3. Dr. William A. Fraenkel | July 4th, 2006 at 2:36 pm
I am in full support of the letter Psychologists for Socail Responsibility sent you dated June 21, 2006. I have been a member of APA for 50 years and am ashamed to say that we psychologists are only paying lip service to the substance of this letter, including your office and all of the Divisions within APA. We become worse than the terrorists when we deny suspects their right for a trial and to be told the reasons for being suspect. Let us be straightforward about the war on terrorism which I and many of my psychologists friends and assocaites decry. If we are to have a true and enduring peace in this world we must be honest with ourselves and live out the policies and principles and by-laws of APA, not pay lip service to them! It is my belief that those psychologists who are working for the military and or aiding and abetting the use of their training and skills in such places as Guantanamo Bay Cuba or other places of Rendition ought to be thrown out of the APA. Let us not be in denial nor waffle on this matter as we live in very dangerous times with the threat of nuclear war ever present as well as other known weapons of mass destruction in countries we have no meaningul unbiased relationships with, and some of which countries we have supplied same with expertise in such types of warfare for the almighty buck!

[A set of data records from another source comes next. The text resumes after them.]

-- ==== Sys2Proof/Machine/Handoff.lean ====
section
/-! DEFINITION. Hand-off: slots (R140 to R142), handoff.out (R143), handoff.in (R145, R146), and what a Mark's change
wakes (R244, R245). -/

namespace Sys2Proof.Machine

/-- The states of a hand-off slot (R142). -/
def hsOutReady : Nat := 2
/-- ANSWERED. -/
def hsAnswered : Nat := 3
/-- CONSUMED. -/
def hsConsumed : Nat := 4
/-- EXPIRED. -/
def hsExpired : Nat := 5
/-- ABANDONED. -/
def hsAbandoned : Nat := 6

/-- log2 Z and Z of a dispatch's context (R140). -/
def slotSize (x : Dispatch) : Nat := 2 ^ (x.set 0x0105).toNat

/-- The device virtual address of a slot (R141). -/
def slotVa (x : Dispatch) (slot : Nat) : Nat := (x.set 0x0103).toNat + slot * slotSize x

/-- The HBM spans of a whole slot (R140): every page present, allowed and in HBM. -/
def slotSpans (s : State) (x : Dispatch) (c : Ctx) (slot : Nat) : Except Halt (List Span) := do
  let xs ← lift (vaRange s c .write hintNormal (slotVa x slot) (slotSize x))
  need (xs.all (fun y => inHbm y.addr y.len)) .accessDenied
  pure xs

/-- Bytes of a slot. -/
def slotRead (s : State) (xs : List Span) (off n : Nat) : Bytes := spansPeek s.mem (spansSlice xs off n)

/-- Writes bytes of a slot. -/
def slotWrite (s : State) (xs : List Span) (off : Nat) (bs : Bytes) : State :=
  s.writeSpans (spansSlice xs off bs.length) bs false

/-- CRC-32C over bytes 0 to 123 of a hand-off header with STATE taken as zero (R142). -/
def reqCrc (h : Bytes) : Nat := crc32c (patch (slice h 0 124) 5 [0])

/-- The hand-off header that handoff.out writes, bytes 0 to 127 (R142, R143). -/
def slotHeader (c : Ctx) (x : Dispatch) (seq tag notify answer value size : Nat) : Bytes :=
  let h := leBytes 4 0x0960A2D1 ++ leBytes 1 1 ++ leBytes 1 0 ++ zeros 2 ++ leBytes 4 c.num ++ leBytes 4 seq
    ++ leBytes 8 tag ++ leBytes 2 notify ++ leBytes 2 answer ++ leBytes 4 value ++ leBytes 4 size ++ zeros 28
    ++ slice x.prog.meas 0 48 ++ zeros 12
  patch (h ++ leBytes 4 (reqCrc h)) 5 (leBytes 1 hsOutReady)

/-- The slot holds the request that this dispatch's handoff.out wrote there: CONTEXT_ID, SEQ and REQ_CRC (R145). -/
def slotOurs (c : Ctx) (h : Bytes) (e : HandSlot) : Bool :=
  field h 8 4 == c.num && field h 12 4 == e.seq && field h 124 4 == reqCrc h

/-- Copies memory block by block with the marks of its blocks (R74, R143). The first argument bounds the number of blocks. -/
def carrySpans (s : State) (src dst : List Span) : Nat → Nat → State
  | 0, _ => s
  | fuel + 1, off =>
    if off ≥ spansLen src then s
    else
      let a := spansSlice src off 1024
      carrySpans (s.writeSpans (spansSlice dst off (spansLen a)) (spansPeek s.mem a) (spansMarked s.mem a)) src dst fuel (off + 1024)

/-- Takes a TAG from the pool of the lead core's die (R383): the pool refills while the DRBG answers; none where the
pool is empty. -/
def takeTag (s : State) (x : Dispatch) : Option (Nat × State) :=
  let die := dieOf x.lead
  let (fr, t) := s.draw
  let tag := (Config.freeWord fr).toNat
  if s.rsp.drbgOk then some (tag, t)
  else if nth s.rsp.tagPools die 0 == 0 then none
  else some (tag, { t with rsp := { t.rsp with tagPools := modNth (· - 1) die t.rsp.tagPools } })

/-- handoff.out (R140 to R143): a source flagged POISONED stops it; marked blocks are copied with their marks. -/
def handoffOutForm (s : State) (src : HRef) (slot notify answer : Nat) (x : Dispatch) (c : Ctx) (n : Nat) :
    Except Halt State := do
  let r := s.core x.lead
  let o ← objSrc s x c r src
  let size := bodyLen c.param o.h
  need (slot < (x.set 0x0104).toNat && 1024 + size ≤ slotSize x / 2) .descInvalid
  let kn ← markOf x notify
  let ka ← markOf x answer
  let value := (s.mark ka).value
  need (value < 0xFFFFFFFF) .descInvalid
  if o.h.poisoned then fail (x.poison .eccUncorrectable x.pc).poisonCode
  let xs ← slotSpans s x c slot
  free x { Use.none with rd := o.body ++ o.hdrAt, wr := xs, rs := hrefRegs src }
  need (let st := field (slotRead s xs 5 1) 0 1
        st == 0 || st == hsConsumed || st == hsExpired || st == hsAbandoned) .descInvalid
  match takeTag s x with
  | none => .error .busy
  | some (tag, s) =>
    let seq := c.handoffSeq + 1
    let pois := spansMarked s.mem (o.body ++ o.hdrAt)
    let s := touchReads s (o.body ++ o.hdrAt)
    let s := carrySpans s o.hdrAt (spansSlice xs 256 128) 1 0
    let s := carrySpans s o.body (spansSlice xs 1024 size) (size / 1024 + 1) 0
    let s := slotWrite s xs 0 (slotHeader c x seq tag kn ka (value + 1) size)
    let s := s.setCtx { c with handoffSeq := seq }
    let e : HandSlot := ⟨slot, seq, tag, o.h.keyset, o.h.scheme, ka, value + 1⟩
    let y := { x.adv n with slots := x.slots.filter (·.slot != slot) ++ [e] }
    let s := if pois then s.meetPoison y .eccUncorrectable x.pc else s.setDisp y
    pure (s.signal ⟨kn, 1, x.ctx, .program x.id x.epoch⟩)

/-- Sets STATE of a slot of a dispatch where the slot can be reached and its STATE passes a test. -/
def setSlotState (s : State) (x : Dispatch) (c : Ctx) (slot st : Nat) (p : Nat → Bool) : State :=
  match vaRange s c .write hintNormal (slotVa x slot + 5) 1 with
  | .ok xs => if xs.all (fun y => inHbm y.addr y.len) && p (leNat (spansPeek s.mem xs))
    then s.writeSpans xs (leBytes 1 st) false else s
  | .error _ => s

/-- The checks of R145 on an answer, in order: none when they pass. -/
def answerFault (c : Ctx) (hh ah : Bytes) (e : HandSlot) (half cap : Nat) : Option FaultCode :=
  let h := hdrOf ah
  if !(slotOurs c hh e && field hh 5 1 == hsAnswered && field hh 252 4 == crc32c (slice hh 128 124)) then some .descInvalid
  else if field hh 128 8 != e.tag then some .handoffTag
  else if !hdrValid c.param c.psh ah then some .descInvalid
  else if h.ctx != c.num then some .accessDenied
  else if !(h.keyset == e.keyset && h.scheme == e.scheme) then some .descInvalid
  else if !(bodyLen c.param h ≤ half - 1024 && bodyLen c.param h ≤ cap) then some .descInvalid
  else none

/-- The header of the copied answer: BUDGET clamped (R19, R21). -/
def answerHdr (c : Ctx) (h : Hdr) : Hdr :=
  if h.kind == kindRlwe then { h with budget := clampBudget (takeBudget c.param h) } else h

/-- A dispatch stops for a fault that leaves STATE of a slot as found, at the abort too (R140, R145). -/
def stopSlot (s : State) (x : Dispatch) (slot : Nat) (f : FaultCode) : State :=
  s.stop { x with wait := none, slots := x.slots.filter (·.slot != slot) } f x.pc

/-- The end of a wait on the Mark (R145): the checks, and the copy, which is in flight until it retires. A fault at check 1
leaves STATE as found, a later one sets it to EXPIRED. -/
def answerIn (s : State) (x : Dispatch) (c : Ctx) (e : HandSlot) (dst : Bytes) : Except Halt State := do
  match slotSpans s x c e.slot with
  | .error (.stop (.fault f)) => pure (stopSlot s x e.slot f)
  | .error r => .error r
  | .ok xs =>
  let half := slotSize x / 2
  let hh := slotRead s xs 0 256
  let ah := slotRead s xs half 128
  match answerFault c hh ah e half (1024 * dSize dst 0) with
  | some f =>
    let one := !(slotOurs c hh e && field hh 5 1 == hsAnswered && field hh 252 4 == crc32c (slice hh 128 124))
    let s := if one then s else slotWrite s xs 5 (leBytes 1 hsExpired)
    pure (stopSlot s x e.slot f)
  | none => do
    let h := answerHdr c (hdrOf ah)
    let size := bodyLen c.param h
    let d ← objDst s x c ⟨0, dst⟩ h
    need (!inWindow s (d.body ++ d.hdrAt)) .accessDenied
    let at_ := spansSlice xs (half + 1024) size
    let pois := h.poisoned || spansMarked s.mem at_ || spansMarked s.mem (spansSlice xs half 128)
    let body := spansPeek s.mem at_
    let limb := if h.kind == kindLwe then 4 * h.lweN else 4 * 2 ^ h.logN
    let u : Use := { Use.none with rd := spansSlice xs half 128 ++ at_, wr := d.body ++ d.hdrAt ++ spansSlice xs 5 1 }
    let f := s.flight x 8 u [d.body] [(d.raw, d.hdrAt)] limb (size / limb)
    let s := touchReads s at_
    let s := s.writeSpans d.body body pois
    let s := s.writeSpans d.hdrAt (hdrBytes (resultHdr x c h pois)) false
    pure (s.flown { x with wait := some (.answer e.slot) } 0 f pois)

/-- The answer copy has ended (R145): STATE becomes CONSUMED, and the program goes on. -/
def answered (s : State) (x : Dispatch) : State :=
  match x.wait, s.ctx? x.ctx with
  | some (.answer slot), some c =>
    (setSlotState s x c slot hsConsumed (fun st => st == hsAnswered)).setDisp
      { x.adv 2 with wait := none, slots := x.slots.filter (·.slot != slot) }
  | _, _ => s

/-- handoff.in (R145): the slot must hold a request of this dispatch, or STATE stays as found, at the abort too; then the
wait on ANSWER_MARK. -/
def handoffInForm (s : State) (dst : HRef) (slot : Nat) (timeout : SVal) (x : Dispatch) (c : Ctx) (_n : Nat) :
    Except Halt State := do
  let r := s.core x.lead
  let o ← resolve x c r dst true true
  cleanS x r timeout
  need (slot < (x.set 0x0104).toNat) .descInvalid
  match slotSpans s x c slot with
  | .error (.stop (.fault f)) => pure (stopSlot s x slot f)
  | .error r => .error r
  | .ok xs =>
  free x { Use.none with rs := hrefRegs dst ++ svalRegs timeout
                         wr := xs ++ looseSpans s x c .write o.raw (256 * dSize o.raw 0) }
  let hh := slotRead s xs 0 256
  let st := field hh 5 1
  match x.slots.find? (·.slot == slot) with
  | none => fail .descInvalid
  | some e =>
    if !((st == hsOutReady || st == hsAnswered) && slotOurs c hh e) then
      pure (stopSlot s x e.slot .descInvalid)
    else
    let t := (r.sval timeout).toNat % 2 ^ 32
    if (s.mark e.mark).value ≥ e.value then answerIn s x c e o.raw
    else if t == 0 then
      pure ((slotWrite s xs 5 (leBytes 1 hsExpired)).stop x .handoffTimeout x.pc)
    else pure (s.setDisp { x with wait := some (.handoff slot o.raw (leadTicks s x) t) })

/-- The wait of a dispatch's handoff.in ends on the Mark. -/
def endHandoff (s : State) (x : Dispatch) (slot : Nat) (dst : Bytes) : State :=
  match s.ctx? x.ctx, x.slots.find? (·.slot == slot) with
  | some c, some e =>
    match answerIn s x c e dst with
    | .ok t => issued x c t
    | .error .busy => s
    | .error (.part t _ _) => t
    | .error (.stop r) => s.halt { x with wait := none } 4 r
  | _, _ => s

/-- The Mark tests the wait of one dispatch after a change (R145, R244, R245). -/
def wakeOne (s : State) (x : Dispatch) : State :=
  if x.phase != .running || x.fate.isSome then s
  else match x.wait with
    | some (.mark sd k t _ _) => if (s.mark k).value ≥ t then waitResult s x sd true else s
    | some (.handoff slot dst _ _) =>
      match x.slots.find? (·.slot == slot) with
      | some e => if (s.mark e.mark).value ≥ e.value then endHandoff s x slot dst else s
      | none => s
    | _ => s

/-- Every waiter is evaluated after a change of a Mark (R245). -/
def wake (s : State) : State := s.disps.foldl (fun s x => match s.disp? x.id with
  | some y => wakeOne s y
  | none => s) s

/-- A signal changes a Mark (R243), and its waiters see it. -/
def addMark (s : State) (k amount : Nat) : State := wake (s.setMark k ((s.mark k).add amount))

/-- A signal of a dispatch bears another epoch than the dispatch's current one (R245, R303). -/
def sigStale (s : State) (a : SigAgent) : Option DRef :=
  match a with
  | .program d ep => match s.disp? d with
    | some x => if x.epoch == ep then none else some d
    | none => none
  | .starter => none

/-- MARK_SIGNAL_ARRIVAL (R245): the two tests, in their order. -/
def execMarkSignalArrival (n : Nat) (s : State) : Out :=
  match s.markNet[n]? with
  | none => .next s
  | some x =>
    let s := { s with markNet := s.markNet.eraseIdx n }
    match sigStale s x.agent with
    | some d => .next (countStale s d)
    | none =>
      if markOwned s x.mark x.ctx then .next (addMark s x.mark x.amount)
      else match x.agent with
        | .starter => .next s
        | .program d _ => match s.disp? d with
          | some y => .next (s.stop y .accessDenied y.pc)
          | none => .next s

/-- MARK_WAIT_TIMEOUT (R244): 0 in SD; a Mark that satisfies the wait on the same tick wins. -/
def execMarkWaitTimeout (d : DRef) (s : State) : Out :=
  match s.disp? d with
  | none => .next s
  | some x => match x.wait with
    | some (.mark sd k t start (some left)) =>
      if x.phase == .running && x.fate.isNone && due (leadTicks s x) start left then
        .next (waitResult s x sd ((s.mark k).value ≥ t))
      else .next s
    | _ => .next s

/-- HANDOFF_TIMEOUT (R146): STATE becomes EXPIRED and the dispatch stops; the Mark wins a tie (R145). -/
def execHandoffTimeout (d : DRef) (s : State) : Out :=
  match s.disp? d with
  | none => .next s
  | some x => match x.wait, s.ctx? x.ctx with
    | some (.handoff slot dst start t), some c =>
      if !(x.phase == .running && x.fate.isNone && due (leadTicks s x) start t) then .next s
      else if x.slots.any (fun e => e.slot == slot && (s.mark e.mark).value ≥ e.value) then .next (endHandoff s x slot dst)
      else
        let s := setSlotState s x c slot hsExpired (fun st => st == hsOutReady || st == hsAnswered)
        .next (s.stop { x with wait := none } .handoffTimeout x.pc)
    | _, _ => .next s

/-- What an abort leaves of a dispatch's hand-off slots (R147): ABANDONED from FILLING or OUT_READY, or during the wait. -/
def abandonSlots (s : State) (x : Dispatch) : State :=
  match s.ctx? x.ctx with
  | none => s
  | some c => x.slots.foldl (fun s e =>
      let waits := match x.wait with
        | some (.handoff slot _ _ _) => slot == e.slot
        | _ => false
      setSlotState s x c e.slot hsAbandoned (fun st => st == 1 || st == hsOutReady || (waits && st == hsAnswered))) s

/-- A refused host signal is counted in HOST_SIG_STATUS (R320, R322). -/
def hostSigRefused (s : State) (c : FaultCode) : State :=
  { s with hostSig := { lastFault := c.code, refused := satInc 32 s.hostSig.refused } }

/-- HOST_MARK_SIG (R322): context, context Mark number and amount; the tests of R245 with HOST_SIG. -/
def execHostMarkSig (data : Bytes) (s : State) : Out :=
  if !(s.serves && s.linkUp && data.length == 16) then .next s
  else
    let ctx := field data 0 4
    if !(allZero data 6 2 && allZero data 12 4) then .next (hostSigRefused s .descInvalid)
    else match (if (s.ctx? ctx).isSome then ctxMark s ctx (field data 4 2) else none) with
      | none => .next (hostSigRefused s .accessDenied)
      | some k =>
        if markOwned s k ctx && (s.mark k).hostSig then .next (addMark s k (field data 8 4))
        else .next (hostSigRefused s .accessDenied)

/-- HANDOFF_OUT (R143). -/
def execHandoffOut (d : DRef) (src : HRef) (slot notify answer : Nat) (s : State) : Out :=
  issue s d (.handoffOut d src slot notify answer) 4 (handoffOutForm s src slot notify answer)
/-- HANDOFF_IN (R145). -/
def execHandoffIn (d : DRef) (dst : HRef) (slot : Nat) (timeout : SVal) (s : State) : Out :=
  issue s d (.handoffIn d dst slot timeout) 4 (handoffInForm s dst slot timeout)

end Sys2Proof.Machine
end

Let us be open and honest and truthful about our aims and goals as psychologists which follow ‘the prevention of harm to others’ as our embodiment. Pax.
4. Dr. William A. Fraenkel | July 4th, 2006 at 3:23 pm
P. S. In my previous e-mail to the President of the American Psychological Association I neglected to say that I am a former USMarine combat veteran, infantryman, during World War II and one who saw three major battles against the enemy, Japan, on pacific islands starting with Kwajalein, an atoll in the Marshall Islands, Saipan in the Mariana Islands where I was wounded in action and had to be medivacced by ship The USS Hope to another island Enniwetok, where they had better medical facilities and then to Hawaii for rest and rehabilitation, and then Iwo Jima, the worst recorded battle in the history of the Marine Corps.
I can tell you and anyone who wants to listen that war is worse than any hell I can imagine. It is outdated what with our modern Armageddon type destructive weapons that abound. I have seen death too often to ever forget the sight and sounds and smells and cries of the wounded on both sides to ever want to be a part of any new war. As psychologists we are sworn to work towards reconciliation ‘after we joined up’ in APA… and to do no harm!!!!! We must defend our nation, of course, but we must first learn how to respect and trust other nations and help all member states of the United Nations join together in peaceful ways with no hidden agendas. There are enough serious world wide problems we can and should pay more attention to besides our own ambitions. Being any part of an armed conflict to achieve these goals must be removed from our plans and aspirations. Peace Now was a key phrase during the sixties but it still resonates with me today. How about you?